Je nach Klinik und Lokalisation der allergischen Entzündungsreaktion (Konjunktivitis, Rhinitis, allergisches Asthma, Exanthem, Urtikaria, Magen-Darm-Erscheinungen etc.) kommt eine große Bandbreite an ­Pharmaka zur Anwendung, die sowohl lokal als auch systemisch eingesetzt werden. Die Gruppe der „Antiallergika“ greift an unterschiedlichen Stellen der allergischen Reaktions­kaskade ein und umfasst u. a. ­neben den ­Antihistaminika auch Glukokortikoide, Mastzellstabilisatoren (z. B. Cromoglicinsäure), Leukotrienantagonisten (z. B. Montelukast), Anti-IgE-Antikörper (Omalizumab bei schwerem allergischem Asthma) sowie Sympathomimetika (z. B. lokal zur Schleimhautabschwellung, als Inhalation zur Bronchienerweiterung oder in Form von Adrenalin i. m. bei Anaphylaxie) oder Immunsuppressiva (z. B. Ciclosporin).

Prinzipiell sollte bei Verdacht auf Allergie ­jedenfalls ärztliches Personal konsultiert werden: Eine frühzeitige und leitliniengerechte Therapie kann einen Etagenwechsel verhindern!

Selbstmedikation

Augentropfen: Erhältlich sind Präparate mit H1-Antihistaminika (z. B. Levocabastin, Azelastin) und Mastzellstabilisatoren (Cromoglicinsäure). Letztere müssen rechtzeitig angewandt werden, da die Wirkung erst zeitversetzt eintritt.

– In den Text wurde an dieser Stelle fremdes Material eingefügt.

-- ==== Sys2Proof/Machine/Ops.lean ====
section
/-! DEFINITION. The named operations every family uses: free values and random bytes, the module's outputs, events,
mailbox completions, completion entries, and access to device memory with its protection metadata. -/

namespace Sys2Proof.Machine

/-- What a command answers. -/
abbrev Out := Host.Outcome State Fault Refusal

/-! ## Updates of one block -/

def modRst (f : RstState → RstState) (s : State) : State := { s with rst := f s.rst }
def modClk (f : ClkState → ClkState) (s : State) : State := { s with clk := f s.clk }
def modPins (f : PinState → PinState) (s : State) : State := { s with pins := f s.pins }
def modPrs (f : PrsState → PrsState) (s : State) : State := { s with prs := f s.prs }
def modPla (f : PlaState → PlaState) (s : State) : State := { s with pla := f s.pla }
def modCvu (f : CvuState → CvuState) (s : State) : State := { s with cvu := f s.cvu }
def modEnt (f : EntState → EntState) (s : State) : State := { s with ent := f s.ent }
def modKst (f : KstState → KstState) (s : State) : State := { s with kst := f s.kst }
def modLife (f : LifeState → LifeState) (s : State) : State := { s with life := f s.life }
def modMpr (f : MprState → MprState) (s : State) : State := { s with mpr := f s.mpr }
def modMem (f : MemState → MemState) (s : State) : State := { s with mem := f s.mem }
def modHif (f : HifState → HifState) (s : State) : State := { s with hif := f s.hif }
def modMbx (f : MbxState → MbxState) (s : State) : State := { s with mbx := f s.mbx }
def modTst (f : TstState → TstState) (s : State) : State := { s with tst := f s.tst }
def modBuf (f : BufState → BufState) (s : State) : State := { s with buf := f s.buf }
def modPtn (f : PtnState → PtnState) (s : State) : State := { s with ptn := f s.ptn }
def modHev (f : HevState → HevState) (s : State) : State := { s with hev := f s.hev }
def modRdm (f : RdmState → RdmState) (s : State) : State := { s with rdm := f s.rdm }
def modDec (f : Session → Session) (s : State) : State := { s with dec := s.dec.map f }
def modRing (f : Ring → Ring) (s : State) : State := { s with ring := s.ring.map f }
def modPort (p : Nat) (f : Port → Port) (s : State) : State := { s with ports := mod5 s.ports p f }
def modFn (fn : Nat) (f : FnState → FnState) (s : State) : State :=
  { s with hif := { s.hif with fns := mod5 s.hif.fns fn f } }
def modBox (mb : Nat) (f : Mailbox → Mailbox) (s : State) : State :=
  { s with mbx := { s.mbx with boxes := mod4 s.mbx.boxes mb f } }

/-! ## Free values (notes/assumptions 3) -/

/-- The next free number. -/
def drawNat (s : State) : Nat × State := (Config.freeNat s.draw, { s with draw := s.draw + 1 })

/-- The next `n` bytes that nothing fixes. -/
def drawBytes (n : Nat) (s : State) : Bytes × State :=
  ((List.range n).map (Config.randomByte s.draw), { s with draw := s.draw + 1 })

/-- A handle: the module's own choice when it is nonzero, below 2^32 and unused, else the least unused one. -/
def freshHandle (used : List Nat) (s : State) : Nat × State :=
  let p := Config.freeNat s.draw % 2 ^ 32
  let h := if p != 0 && !used.contains p then p
    else ((List.range (used.length + 1)).map (· + 1)).find? (fun x => !used.contains x) |>.getD 1
  (h, { s with draw := s.draw + 1 })

/-! ## Outputs -/

/-- Send or answer. -/
def emit (o : Output) (s : State) : State := { s with out := s.out ++ [o] }

/-- A posted write cut at the max payload size of its function, at multiples of it (Table 15-1). (PRESUMED: log entry 11) -/
def cutWrite (unit fn : Nat) : Nat → Nat → Bytes → List Output
  | 0, a, b => [.hostWrite fn a b]
  | fuel + 1, a, b =>
    let n := unit - a % unit
    if b.length ≤ n then [.hostWrite fn a b] else .hostWrite fn a (b.take n) :: cutWrite unit fn fuel (a + n) (b.drop n)

/-- The requests that an output makes: a write of host memory is cut; each carries the attributes that device control allows, a message none of
the orderings (Table 15-1). (PRESUMED / DESIGN CHOICE: log entry 11) -/
def tlps (s : State) (o : Output) : List Output :=
  let attrs := fun (fn : Nat) (order : Bool) (o : Output) =>
    let c := (get5 s.hif.fns fn).cfg
    let r := order && c.relaxed
    let i := order && c.idOrder
    if r || i || c.ecrc then Output.tlp r i c.ecrc o else o
  match o with
  | .hostWrite fn a b => (cutWrite (min 512 (max 128 (get5 s.hif.fns fn).cfg.maxPayload)) fn b.length a b).map (attrs fn true)
  | .hostRead fn _ _ _ => [attrs fn true o]
  | .msix fn _ => [attrs fn false o]
  | _ => [o]

/-- How an output of the module goes out: in RUN with T = 1 on the selective stream (Table 15-7). -/
def onBus (s : State) (o : Output) : List Output := (tlps s o).map (fun o => if s.hif.tdi == .run then .onStream o else o)

/-- An output of the module goes out on the link. -/
def send (o : Output) (s : State) : State := { s with out := s.out ++ onBus s o }

/-- A function may issue requests: Bus Master Enable is 1 and it is not in D3hot (R300). -/
def fnReady (s : State) (fn : Nat) : Bool := (get5 s.hif.fns fn).bme && !(get5 s.hif.fns fn).d3hot

/-- A posted write or MSI-X message of a function: sent, or held until the function may issue requests (R300). -/
def post (fn : Nat) (o : Output) (s : State) : State :=
  if fnReady s fn then send o s else { s with hif := { s.hif with held := s.hif.held ++ [(fn, o)] } }

/-- The function is fenced (R302). -/
def fenced (s : State) (fn : Nat) : Bool := (get5 s.hif.fns fn).fenced

/-- A data write of a function to host memory; a fenced function makes none (R302). -/
def postData (fn a : Nat) (b : Bytes) (s : State) : State := if fenced s fn then s else post fn (.hostWrite fn a b) s

/-- The function is quiesced (R301). -/
def quiesced (s : State) (fn : Nat) : Bool := (get5 s.hif.fns fn).quiesced

/-! ## Device memory (Table 0-5, R12, R13, R299) -/

/-- Installed HBM in bytes (Table 0-1). -/
def hbmSize (s : State) : Nat := if s.partId = 0x9440 then 0xC000000000 else 0x9000000000

/-- The compute die whose quarter holds an HBM address (R58, Table 3-3). -/
def hbmDie (s : State) (a : Nat) : Nat := a / (hbmSize s / 4)

/-- The stack that holds an HBM address: 256-byte granules of a quarter rotate over its die's three stacks (R58). -/
def hbmStack (s : State) (a : Nat) : Nat := hbmDie s a * 3 + a % (hbmSize s / 4) / 256 % 3

/-- The plate store's size in HBM, 1 GiB (R63). -/
def storeBytes : Nat := 0x40000000

/-- Start of the plate store, the top 1 GiB of HBM (R63). -/
def storeBase (s : State) : Nat := hbmSize s - storeBytes

/-- [a, a+n) lies in installed HBM. -/
def inHbm (s : State) (a n : Nat) : Bool := decide (a + n ≤ hbmSize s)

/-- [a, a+n) lies in graver SRAM. -/
def inSram (a n : Nat) : Bool := decide (sramBase ≤ a ∧ a + n ≤ sramBase + 512 * graverBytes)

/-- [a, a+n) lies in the buffer pool. -/
def inPool (a n : Nat) : Bool := decide (poolBase ≤ a ∧ a + n ≤ poolBase + poolBytes)

/-- The sheets granted to works: `PLA.SHEET_BUSY` (R68). -/
def sheetBusy (s : State) : BitVec 32 := s.pla.grants.foldl (fun m g => m ||| g.mask) 0

/-- The sheets granted to twin works: `PLA.SHEET_TWIN`. -/
def sheetTwin (s : State) : BitVec 32 := s.pla.grants.foldl (fun m g => if g.twin then m ||| g.mask else m) 0

/-- The sheets a self-test holds (R412). -/
def testSheets (s : State) : BitVec 32 :=
  match s.tst.running with
  | some (_, m, _) => m
  | none => 0

/-- Some byte of [a, a+n) is a location the module holds for itself (R299). -/
def heldRange (s : State) (a n : Nat) : Bool :=
  if inHbm s a n then
    overlaps a n (storeBase s) storeBytes || s.mem.held.any (fun h => overlaps a n h.base h.len)
  else if inSram a n then
    (sheetsOf (sheetBusy s)).any (fun sh => overlaps a n (sramBase + sh * 16 * graverBytes) (16 * graverBytes))
  else true

/-- A device access to [a, a+n) is allowed under R12 and R13. -/
def devOk (s : State) (a n : Nat) : Bool := (inHbm s a n || inSram a n) && !heldRange s a n

/-- [a, a+n) overlaps a device-memory ring (R274: later structures lie outside). -/
def onRing (s : State) (a n : Nat) : Bool :=
  s.buf.wrings.any (fun w => w.hbm && overlaps a n w.base (64 * 2 ^ w.k)) ||
  s.buf.crings.any (fun c => c.hbm && (overlaps a n c.base (32 * 2 ^ c.k))) ||
  (match s.mbx.ring with
   | some r => r.hbm && overlaps a n r.base (32 * 2 ^ r.k)
   | none => false)

/-- [a, a+n) overlaps a registered device region (R250). -/
def onRegion (s : State) (a n : Nat) : Bool := s.rdm.regions.any (fun r => !r.host && overlaps a n r.addr r.len)

/-- A place of `n` bytes of HBM, 4 KiB aligned, free of held locations, rings and registered regions: the module's own choice when
it fits, else the lowest end of a held range, ring or region that fits (notes/assumptions 3). -/
def placeHbm (n : Nat) (s : State) : Option Nat × State :=
  let ok := fun a => inHbm s a n && !heldRange s a n && !onRing s a n && !onRegion s a n
  let p := roundUp 4096 (Config.freeNat s.draw % 2 ^ 48)
  let ends := s.mem.held.map (fun h => roundUp 4096 (h.base + h.len)) ++
    s.rdm.regions.map (fun r => roundUp 4096 (r.addr + r.len)) ++
    s.buf.wrings.map (fun w => roundUp 4096 (w.base + 64 * 2 ^ w.k)) ++
    s.buf.crings.map (fun c => roundUp 4096 (c.base + 32 * 2 ^ c.k)) ++
    (match s.mbx.ring with
     | some r => [roundUp 4096 (r.base + 32 * 2 ^ r.k)]
     | none => [])
  let s' := { s with draw := s.draw + 1 }
  if ok p then (some p, s') else ((0 :: ends).find? ok, s')

/-- The counter blocks of `n` pages from `p` on that have not been written since the last key (R358): MAJOR 0 and every MINOR 0. -/
def freshPages (s : State) (p n : Nat) : PageMeta := ⟨p, n, 0, s.mpr.activeB, false, 0, 0, []⟩

/-- The counter block of a page (R358). -/
def pageOf (s : State) (p : Nat) : PageMeta :=
  let m := (s.mpr.pages.find? (fun m => decide (m.page ≤ p ∧ p < m.page + m.count))).getD (freshPages s p 1)
  { m with page := p, count := 1 }

/-- The runs of alike counter blocks with a boundary at page `p`. -/
def cutRuns (p : Nat) : List PageMeta → List PageMeta
  | [] => []
  | m :: ms =>
    if m.page < p ∧ p < m.page + m.count then
      { m with count := p - m.page } :: { m with page := p, count := m.page + m.count - p } :: ms
    else m :: cutRuns p ms

/-- Runs that cover the pages from `lo` to before `hi`: those listed, and fresh ones between them. -/
def fillRuns (s : State) : Nat → Nat → List PageMeta → List PageMeta
  | lo, hi, [] => if lo < hi then [freshPages s lo (hi - lo)] else []
  | lo, hi, m :: ms => (if lo < m.page then [freshPages s lo (m.page - lo)] else []) ++ m :: fillRuns s (m.page + m.count) hi ms

/-- The counter blocks of `n` pages from `p` on, in runs. -/
def runsOf (s : State) (p n : Nat) : List PageMeta :=
  fillRuns s p (p + n) ((cutRuns (p + n) (cutRuns p s.mpr.pages)).filter (fun m => decide (p ≤ m.page ∧ m.page + m.count ≤ p + n)))

/-- Change the counter blocks of `n` pages from `p` on. -/
def mapPages (p n : Nat) (f : PageMeta → PageMeta) (s : State) : State :=
  if n = 0 then s
  else
    let l := cutRuns (p + n) (cutRuns p s.mpr.pages)
    let new := l.filter (fun m => decide (m.page + m.count ≤ p)) ++ (runsOf s p n).map f ++ l.filter (fun m => decide (p + n ≤ m.page))
    modMpr (fun r => { r with pages := new }) s

/-- MINOR of a line of a page. -/
def lineMinor (m : PageMeta) (l : Nat) : Nat := if mapGet m.minors l = 0 then m.common else mapGet m.minors l

/-- One write to line `l` of a page counts in it (R361): MINOR 255 rolls into MAJOR, and the page is re-encrypted. The number counts the rolls. -/
def writeLine (x : PageMeta × Nat) (l : Nat) : PageMeta × Nat :=
  if lineMinor x.1 l = 255 then ({ x.1 with major := x.1.major + 1, common := 0, minors := [(l, 1)] }, x.2 + 1)
  else ({ x.1 with minors := mapSet x.1.minors l (lineMinor x.1 l + 1) }, x.2)

/-- A page under the other key slot moves to the active one and restarts its counters (R361, R363). -/
def toSlot (b : Bool) (m : PageMeta) : PageMeta := if m.slotB == b then m else { m with slotB := b, major := 0, common := 0, minors := [] }

/-- A write finds MINOR at 255 and MAJOR at its last value, for one of the lines `lo` to `hi` of a page (R361). -/
def pageStuck (b : Bool) (lo hi : Nat) (m : PageMeta) : Bool :=
  m.slotB == b && m.major == 2 ^ 47 - 1 && (List.range (hi + 1 - lo)).any (fun i => lineMinor m (lo + i) == 255)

Nasentropfen/-sprays: Lokale Sympathomimetika zur Schleimhautabschwellung sollten nur kurzfristig eingesetzt werden; H1-Antihistaminika, Cromoglicinsäure (Zeitverzögerung beachten); schutzfilmbildende Nasensprays; physiologische oder hypertone Salzlösungen zum Befeuchten und Durchspülen empfehlenswert.

systemisch: Für die orale Therapie sind wirksame und gut verträgliche H1-Antihistaminika der 2. Generation erhältlich, die nur einmal täglich eingenommen werden müssen und vergleichsweise eher nebenwirkungsarm sind (z. B. Fexofenadin, [Levo-]Cetirizin, [Des-]Loratadin).

topisch: Mittlerweile sind auch in Österreich rezeptfreie Glukokortikoidformulierungen erhältlich, die sich zur kurzfristigen Therapie von erythematösen, entzündlichen oder allergischen Hauterkrankungen eignen. Topische H1-Antihi
staminika (Bamipin, Diphenhydramin etc.) eignen sich je nach Präparat insbesondere auch zur Linderung von Juckreiz, lokalen Schmerzen und Überempfindlichkeitsreaktionen der Haut (Insektenstiche, Sonnenallergie etc.).

weitere Alternativen bzw. begleitende Optionen: befeuchtende/pflanzliche/homöopathische Augentropfen und/oder Nasensprays, Präparate aus Traganthwurzel, Ω-3-Fettsäuren etc.